* _YOUR TASK_:
Please give back, word for word, only the lines starting at the one containing "let ch := v.g ^^^ (v.e &&& (v.f ^^^ v.g))" and ending at the one containing "def wordsBE (n" within the material below.

◇ ◇ ◇ ◇ ◇ ◇ ◇

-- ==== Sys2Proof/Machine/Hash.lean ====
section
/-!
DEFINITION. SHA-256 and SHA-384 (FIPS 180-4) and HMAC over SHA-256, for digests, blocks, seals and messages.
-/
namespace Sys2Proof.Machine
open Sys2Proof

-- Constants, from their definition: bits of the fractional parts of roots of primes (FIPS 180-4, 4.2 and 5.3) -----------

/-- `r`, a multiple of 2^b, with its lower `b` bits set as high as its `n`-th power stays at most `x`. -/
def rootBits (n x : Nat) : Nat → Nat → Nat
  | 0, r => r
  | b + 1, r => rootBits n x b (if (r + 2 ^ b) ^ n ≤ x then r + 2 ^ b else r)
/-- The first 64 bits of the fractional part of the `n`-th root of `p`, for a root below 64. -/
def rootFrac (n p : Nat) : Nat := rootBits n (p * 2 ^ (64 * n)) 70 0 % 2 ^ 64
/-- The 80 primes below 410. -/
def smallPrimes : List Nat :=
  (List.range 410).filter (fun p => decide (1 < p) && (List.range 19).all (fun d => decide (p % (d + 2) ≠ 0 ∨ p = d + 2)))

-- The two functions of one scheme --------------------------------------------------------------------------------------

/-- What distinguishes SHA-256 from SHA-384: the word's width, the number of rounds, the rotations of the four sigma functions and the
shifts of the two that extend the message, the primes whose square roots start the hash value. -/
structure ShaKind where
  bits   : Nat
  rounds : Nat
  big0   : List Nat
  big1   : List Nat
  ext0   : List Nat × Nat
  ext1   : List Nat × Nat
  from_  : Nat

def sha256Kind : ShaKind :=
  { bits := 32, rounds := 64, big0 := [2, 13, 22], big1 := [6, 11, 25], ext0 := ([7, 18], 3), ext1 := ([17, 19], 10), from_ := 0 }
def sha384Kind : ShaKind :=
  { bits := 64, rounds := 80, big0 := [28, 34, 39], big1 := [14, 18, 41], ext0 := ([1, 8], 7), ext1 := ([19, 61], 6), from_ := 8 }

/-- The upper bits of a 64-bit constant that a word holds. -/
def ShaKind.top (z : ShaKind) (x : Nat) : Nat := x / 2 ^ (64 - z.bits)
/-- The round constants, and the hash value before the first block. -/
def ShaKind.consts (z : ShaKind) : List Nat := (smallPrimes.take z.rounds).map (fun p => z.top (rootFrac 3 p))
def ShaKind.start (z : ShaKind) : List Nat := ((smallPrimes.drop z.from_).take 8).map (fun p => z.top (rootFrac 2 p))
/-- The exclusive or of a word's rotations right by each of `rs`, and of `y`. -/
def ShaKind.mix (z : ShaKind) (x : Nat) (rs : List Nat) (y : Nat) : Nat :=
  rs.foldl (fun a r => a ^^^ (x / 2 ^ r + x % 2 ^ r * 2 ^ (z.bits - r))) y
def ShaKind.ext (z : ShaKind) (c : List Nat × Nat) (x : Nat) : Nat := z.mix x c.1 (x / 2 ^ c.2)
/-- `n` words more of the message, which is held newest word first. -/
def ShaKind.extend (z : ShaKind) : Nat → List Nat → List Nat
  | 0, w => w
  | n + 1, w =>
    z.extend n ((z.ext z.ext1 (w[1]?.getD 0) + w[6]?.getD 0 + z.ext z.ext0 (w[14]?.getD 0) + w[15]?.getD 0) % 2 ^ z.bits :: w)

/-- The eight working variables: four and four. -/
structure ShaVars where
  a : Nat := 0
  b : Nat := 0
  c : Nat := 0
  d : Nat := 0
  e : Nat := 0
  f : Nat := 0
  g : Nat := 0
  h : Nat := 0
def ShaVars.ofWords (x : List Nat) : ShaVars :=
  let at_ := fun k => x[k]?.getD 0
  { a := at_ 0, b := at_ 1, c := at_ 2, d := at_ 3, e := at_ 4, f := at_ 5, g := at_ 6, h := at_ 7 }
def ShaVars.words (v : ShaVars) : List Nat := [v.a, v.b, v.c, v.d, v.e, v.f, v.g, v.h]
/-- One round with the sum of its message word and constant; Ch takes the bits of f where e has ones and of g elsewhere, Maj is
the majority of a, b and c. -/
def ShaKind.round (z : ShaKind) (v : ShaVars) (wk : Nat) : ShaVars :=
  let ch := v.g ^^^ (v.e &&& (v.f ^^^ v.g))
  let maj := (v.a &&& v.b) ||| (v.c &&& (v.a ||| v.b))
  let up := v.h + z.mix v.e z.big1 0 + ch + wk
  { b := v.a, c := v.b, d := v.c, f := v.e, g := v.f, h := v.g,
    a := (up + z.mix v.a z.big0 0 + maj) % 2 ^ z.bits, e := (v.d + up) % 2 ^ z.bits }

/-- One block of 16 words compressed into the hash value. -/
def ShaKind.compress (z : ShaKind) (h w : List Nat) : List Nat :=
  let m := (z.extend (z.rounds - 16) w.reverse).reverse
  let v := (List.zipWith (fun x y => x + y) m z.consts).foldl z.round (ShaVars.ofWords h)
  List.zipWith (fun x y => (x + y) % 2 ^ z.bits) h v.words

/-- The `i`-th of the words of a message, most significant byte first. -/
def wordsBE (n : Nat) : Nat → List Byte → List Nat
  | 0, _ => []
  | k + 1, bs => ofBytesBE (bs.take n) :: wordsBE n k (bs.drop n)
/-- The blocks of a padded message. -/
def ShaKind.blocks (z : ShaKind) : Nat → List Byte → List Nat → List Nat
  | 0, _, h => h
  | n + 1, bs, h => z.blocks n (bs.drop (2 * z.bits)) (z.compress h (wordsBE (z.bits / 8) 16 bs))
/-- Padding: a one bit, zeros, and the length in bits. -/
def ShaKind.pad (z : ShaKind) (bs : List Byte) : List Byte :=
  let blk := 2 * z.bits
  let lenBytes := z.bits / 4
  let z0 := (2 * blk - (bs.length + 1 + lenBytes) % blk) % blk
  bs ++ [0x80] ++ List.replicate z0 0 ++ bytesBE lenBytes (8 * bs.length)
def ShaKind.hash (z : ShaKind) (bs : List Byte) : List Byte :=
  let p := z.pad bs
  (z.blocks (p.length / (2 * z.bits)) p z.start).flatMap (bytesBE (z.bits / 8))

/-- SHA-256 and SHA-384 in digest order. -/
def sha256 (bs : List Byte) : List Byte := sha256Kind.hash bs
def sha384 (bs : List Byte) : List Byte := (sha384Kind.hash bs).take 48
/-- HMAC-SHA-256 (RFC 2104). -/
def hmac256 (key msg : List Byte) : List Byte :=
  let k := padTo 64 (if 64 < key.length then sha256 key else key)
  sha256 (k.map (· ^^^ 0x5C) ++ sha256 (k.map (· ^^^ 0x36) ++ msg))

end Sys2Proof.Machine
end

◇ ◇ ◇ ◇ ◇ ◇ ◇

* _ANSWER_:
  let ch := v.g ^^^ (v.e &&& (v.f ^^^ v.g))
  let maj := (v.a &&& v.b) ||| (v.c &&& (v.a ||| v.b))
  let up := v.h + z.mix v.e z.big1 0 + ch + wk
  { b := v.a, c := v.b, d := v.c, f := v.e, g := v.f, h := v.g,
    a := (up + z.mix v.a z.big0 0 + maj) % 2 ^ z.bits, e := (v.d + up) % 2 ^ z.bits }

/-- One block of 16 words compressed into the hash value. -/
def ShaKind.compress (z : ShaKind) (h w : List Nat) : List Nat :=
  let m := (z.extend (z.rounds - 16) w.reverse).reverse
  let v := (List.zipWith (fun x y => x + y) m z.consts).foldl z.round (ShaVars.ofWords h)
  List.zipWith (fun x y => (x + y) % 2 ^ z.bits) h v.words

/-- The `i`-th of the words of a message, most significant byte first. -/
def wordsBE (n : Nat) : Nat → List Byte → List Nat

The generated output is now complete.